This peculiarity of the dental environment, known since the '70s, induced manufacturers to find ways to control the dental unit without using dentist's hands. A very widespread way is controlling the dental unit (e.g. patient's chair adjustment;, turbine/micromotor increase/decrease of rounds-per-minute, and direction of rotation) through a foot control connected to the dental unit; the foot control being known since the '60s. Nonetheless, using feet to control dental units has some limitations, linked both to the lesser precision of foot controls with respect to hand controls, and to the way of controlling through a foot control, which obliges the dentist to memorize complex sequences of actions (typically a foot control only has a couple of buttons and a lever or joy-stick).
Moreover, since the '90s there have been important innovations in dental imaging field.
On one hand, intra-oral cameras have known a large spread, both to improve dentist-patient communication, and to record the different therapeutic steps for medico-legal reasons. Here, too, given the small dimensions of the camera handpiece, often having just one key, controlling navigation among images or acquired video sequences can become problematic. Often even foot control is difficult to use.
On the other hand, again since the 90's, digital imaging started to spread, first with intra-oral sensors, successively with wider sensor used on panoramic and specific CT apparatuses (extra-oral radiographic apparatuses like panoramic apparatuses and Cone-Beam Computerized Tomography, CBCT).
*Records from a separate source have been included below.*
-- ==== Sys2Proof/Safety.lean ====
section
/-! DEFINITION. The terms claims use: the invariants of 10_state.md R36 and 60_exceptions.md R206, failed and ended runs
(R207, 70_reset_and_hazards.md R238), and sequences of commands. -/

namespace Sys2Proof.Machine

/-- In phase ABSORBING the indices are in range and `PENDING` holds the buffered bytes and nothing above them
(10_state.md R22, R36). -/
abbrev IndexInv (s : State) : Prop :=
  s.phase = .absorbing →
    s.byteIndex.toNat ≤ 7 ∧ s.laneIndex.toNat ≤ 16 ∧ s.pending.toNat < 2 ^ (8 * s.byteIndex.toNat)

/-- `FAULT_CODE` is not NONE exactly in phase FAULTED (10_state.md R26, 60_exceptions.md R206). -/
abbrev FaultInv (s : State) : Prop :=
  s.phase = .faulted ↔ s.faultCode ≠ .none

/-- The invariant of a state at a clock edge. -/
abbrev EngineInv (s : State) : Prop := IndexInv s ∧ FaultInv s

/-- A command in flight has fewer edges left than its latency bound (70_reset_and_hazards.md R233). -/
def FlightInv (s : State) : Prop :=
  ∀ c, s.inFlight = some c → c.edgesLeft < (latencyBound c.word : Nat)

/-- A failed run: "A run that reaches it fails every claim" (60_exceptions.md R207). -/
abbrev Failed (s : State) : Prop := s.phase = .faulted

/-- The end of a hash (70_reset_and_hazards.md R238). -/
abbrev HashEnded (s : State) : Prop := s.busy = false ∧ s.phase = .finalized

/-- Outside ABSORBING a command faults or is ignored: USE_BEFORE_INIT in UNINIT, MISUSE_AFTER_FINALIZE in FINALIZED, no
effect in FAULTED (60_exceptions.md R203, R204, R207). -/
def FaultsByPhase (i : Instr) : Prop :=
  ∀ s : State,
    (s.phase = .uninit → exec i s = .next { s with faultCode := .useBeforeInit, phase := .faulted }) ∧
    (s.phase = .finalized → exec i s = .next { s with faultCode := .misuseAfterFinalize, phase := .faulted }) ∧
    (s.phase = .faulted → exec i s = .next s)

/-- The registers 10_state.md R23 and R24 bound are within their bounds. -/
abbrev InRange (s : State) : Prop := s.byteIndex.toNat ≤ 7 ∧ s.laneIndex.toNat ≤ 16

/-- Commands one after another, each complete before the next (20_memory.md R60). -/
def execAll : List Instr → State → Result
  | [], s => .next s
  | i :: rest, s =>
    match exec i s with
    | .next s' => execAll rest s'
    | .fault r => .fault r
    | .refused r => .refused r

/-- `k` steps of one engine. -/
def runSteps : Nat → State → Result
  | 0, s => .next s
  | k + 1, s =>
    match step s with
    | .next s' => runSteps k s'
    | .fault r => .fault r
    | .refused r => .refused r

/-- UPDATE_BYTE and UPDATE_U32LE: the commands that absorb. -/
def isUpdate : Instr → Bool
  | .init => false
  | .updateByte _ => true
  | .updateU32le _ => true
  | .finalize => false

/-- The message bytes a command absorbs, in order (42_absorption.md R150, R151). -/
def bytesOf : Instr → List Byte
  | .init => []
  | .updateByte imm8 => [imm8]
  | .updateU32le imm32 => wordBytes imm32
  | .finalize => []

/-- The message a sequence of commands absorbs. -/
def messageOf (is : List Instr) : List Byte := is.flatMap bytesOf

end Sys2Proof.Machine
end

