/-- STATUS bit by bit: the four fields, then BUSY, DIGEST_VALID, PAD_MODE and a 0 (10_state.md R28). -/
theorem status_getLsbD (s : State) (k : Nat) :
    s.status.getLsbD k =
      if k < 4 then s.statusFields.getLsbD k
      else if k = 4 then s.busy
      else if k = 5 then s.digestValid
      else if k = 6 then (padModeCode s.padMode).getLsbD 0
      else false := by
  have h : s.status.getLsbD k =
    (0#1 ++ padModeCode s.padMode ++ BitVec.ofBool s.digestValid ++ BitVec.ofBool s.busy ++
      s.statusFields).getLsbD k := rfl
  rw [h]
  simp only [BitVec.getLsbD_append]
  obtain hk | rfl | rfl | rfl | hk : k < 4 ∨ k = 4 ∨ k = 5 ∨ k = 6 ∨ 7 ≤ k := by omega
  · simp [hk]
  · simp
  · simp
  · simp
  · simp [show ¬ k < 4 by omega, show k ≠ 4 by omega, show k ≠ 5 by omega, show k ≠ 6 by omega,
      show ¬ k - 4 < 1 by omega, show ¬ k - 4 - 1 < 1 by omega, show ¬ k - 4 - 1 - 1 < 1 by omega]

/-- While `BUSY = 0` the fields of STATUS are FAULT_CODE above PHASE. -/
theorem statusFields_getLsbD {s : State} (hb : s.busy = false) (k : Nat) :
    s.statusFields.getLsbD k = if k < 2 then s.phase.code.getLsbD k else s.faultCode.code.getLsbD (k - 2) := by
  have fields : s.statusFields = s.faultCode.code ++ s.phase.code := by simp [State.statusFields, hb]
  rw [fields]
  exact BitVec.getLsbD_append

/-- While `BUSY = 0` the low two bits of STATUS are PHASE. -/
theorem status_phase {s : State} (hb : s.busy = false) : s.status.extractLsb' 0 2 = s.phase.code := by
  ext k hk
  rw [← BitVec.getLsbD_eq_getElem, ← BitVec.getLsbD_eq_getElem, BitVec.getLsbD_extractLsb', status_getLsbD]
  simp only [Nat.zero_add, statusFields_getLsbD hb, show k < 4 by omega, hk, decide_true, Bool.true_and, if_true]

/-- While `BUSY = 0` the next two bits of STATUS are FAULT_CODE. -/
theorem status_faultCode {s : State} (hb : s.busy = false) : s.status.extractLsb' 2 2 = s.faultCode.code := by
  ext k hk
  rw [← BitVec.getLsbD_eq_getElem, ← BitVec.getLsbD_eq_getElem, BitVec.getLsbD_extractLsb', status_getLsbD]
  simp only [statusFields_getLsbD hb, show 2 + k < 4 by omega, show ¬ 2 + k < 2 by omega, hk, Nat.add_sub_cancel_left,
    decide_true, Bool.true_and, if_true, if_false]

/-- The code of PAD_MODE is 1 exactly for KECCAK (10_state.md R29). -/
theorem padModeCode_getLsbD_zero (m : PadMode) : (padModeCode m).getLsbD 0 = true ↔ m = .keccak := by
  cases m <;> decide

/-- Settles O37: each bit by `status_getLsbD`. -/
theorem statusBits : Obligations.StatusBits := by
  intro s
  refine ⟨fun hb => ⟨status_phase hb, status_faultCode hb⟩, ?_, ?_, ?_, ?_, ?_⟩
  · exact status_getLsbD s 4
  · exact status_getLsbD s 5
  · rw [show s.status.getLsbD 6 = (padModeCode s.padMode).getLsbD 0 from status_getLsbD s 6]
    exact padModeCode_getLsbD_zero s.padMode
  · exact status_getLsbD s 7
  · rintro rfl
    rfl

/-- DIGEST_VALID is a function of PHASE and the command in flight. -/
theorem digestValid_congr {s s' : State} (phase : s.phase = s'.phase) (inFlight : s.inFlight = s'.inFlight) :
    s.digestValid = s'.digestValid := by
  simp only [State.digestValid, State.busy, phase, inFlight]

/-- STATUS is a function of PHASE, FAULT_CODE, PAD_MODE, the command in flight and the free-value counter. -/
theorem status_congr {s s' : State} (phase : s.phase = s'.phase) (faultCode : s.faultCode = s'.faultCode)
    (padMode : s.padMode = s'.padMode) (inFlight : s.inFlight = s'.inFlight)
    (freeCount : s.freeCount = s'.freeCount) : s.status = s'.status := by
  have busy : s.busy = s'.busy := congrArg Option.isSome inFlight
  have fields : s.statusFields = s'.statusFields := by
    simp only [State.statusFields, busy, phase, faultCode, freeCount]
  simp only [State.status, fields, busy, digestValid_congr phase inFlight, padMode]

/-- `cmd_ready` is a function of the command in flight and the host's list. -/
theorem cmdReady_congr {s s' : State} (inFlight : s.inFlight = s'.inFlight) (host : s.host = s'.host) :
    s.cmdReady = s'.cmdReady := by
  simp only [State.cmdReady, State.busy, State.input, inFlight, host]

theorem digestPort_of_not_valid {s : State} (h : s.digestValid = false) : s.digestPort = none := by
  simp [State.digestPort, h]

/-- The digest is a function of lanes 0..3. -/
theorem digestOf_congr {A B : Lanes} (h : ∀ i : Fin 4, A[i.val] = B[i.val]) : digestOf A = digestOf B := by
  have h0 : A[0] = B[0] := h 0
  have h1 : A[1] = B[1] := h 1
  have h2 : A[2] = B[2] := h 2
  have h3 : A[3] = B[3] := h 3
  simp only [digestOf, h0, h1, h2, h3]

/-- The digest port is a function of PHASE, the command in flight and lanes 0..3. -/
theorem digestPort_congr {s s' : State} (phase : s.phase = s'.phase) (inFlight : s.inFlight = s'.inFlight)
    (lanes : ∀ i : Fin 4, s.lanes[i.val] = s'.lanes[i.val]) : s.digestPort = s'.digestPort := by
  simp only [State.digestPort, digestValid_congr phase inFlight, digestOf_congr lanes]

/-- Settles O40: the ports are functions of what the two states share. -/
theorem hiddenStateIsNotShown : Obligations.HiddenStateIsNotShown := by
  intro s s' phase faultCode padMode inFlight freeCount host
  refine ⟨status_congr phase faultCode padMode inFlight freeCount, cmdReady_congr inFlight host, fun hv => ?_,
    digestPort_congr phase inFlight⟩
  rw [digestPort_of_not_valid hv, digestPort_of_not_valid (digestValid_congr phase inFlight ▸ hv)]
The consultation of radiographs during a dental operation can be of paramount importance, like in e.g. endodontics or metallic implant placement in maxillary or mandibular bone.
An alternative possibility of controlling a device and visualizing images is offered by a recent technology development, wearable electronic devices. At the moment on the market there are wearable electronic devices having approximately the shape of glasses which can be supported by user's nose and ears, in our case by dentist's nose and ears.
Said wearable electronic devices typically comprise:
a portion which can be supported by user's nose;
a portion which can be supported by user's ears;
a housing for electronic circuits, in particular a control module and a memory module;
a camera module;
an output module allowing the user to interact with the wearable electronic device, e.g. a module supplying information to the user in speech form (e.g. a loudspeaker) or visible form (e.g. a display);
a module to show images to the user while she/he is wearing the wearable electronic device;
a module allowing the user to control the wearable electronic device, e.g. a module capable of recognizing speech commands, a module capable of recognizing gestures performed by the user, a module capable of receiving touch commands (e.g. a touch pad);
a module capable of performing a wireless connection (e.g. Bluetooth, WiFi) with other devices in the area around the user.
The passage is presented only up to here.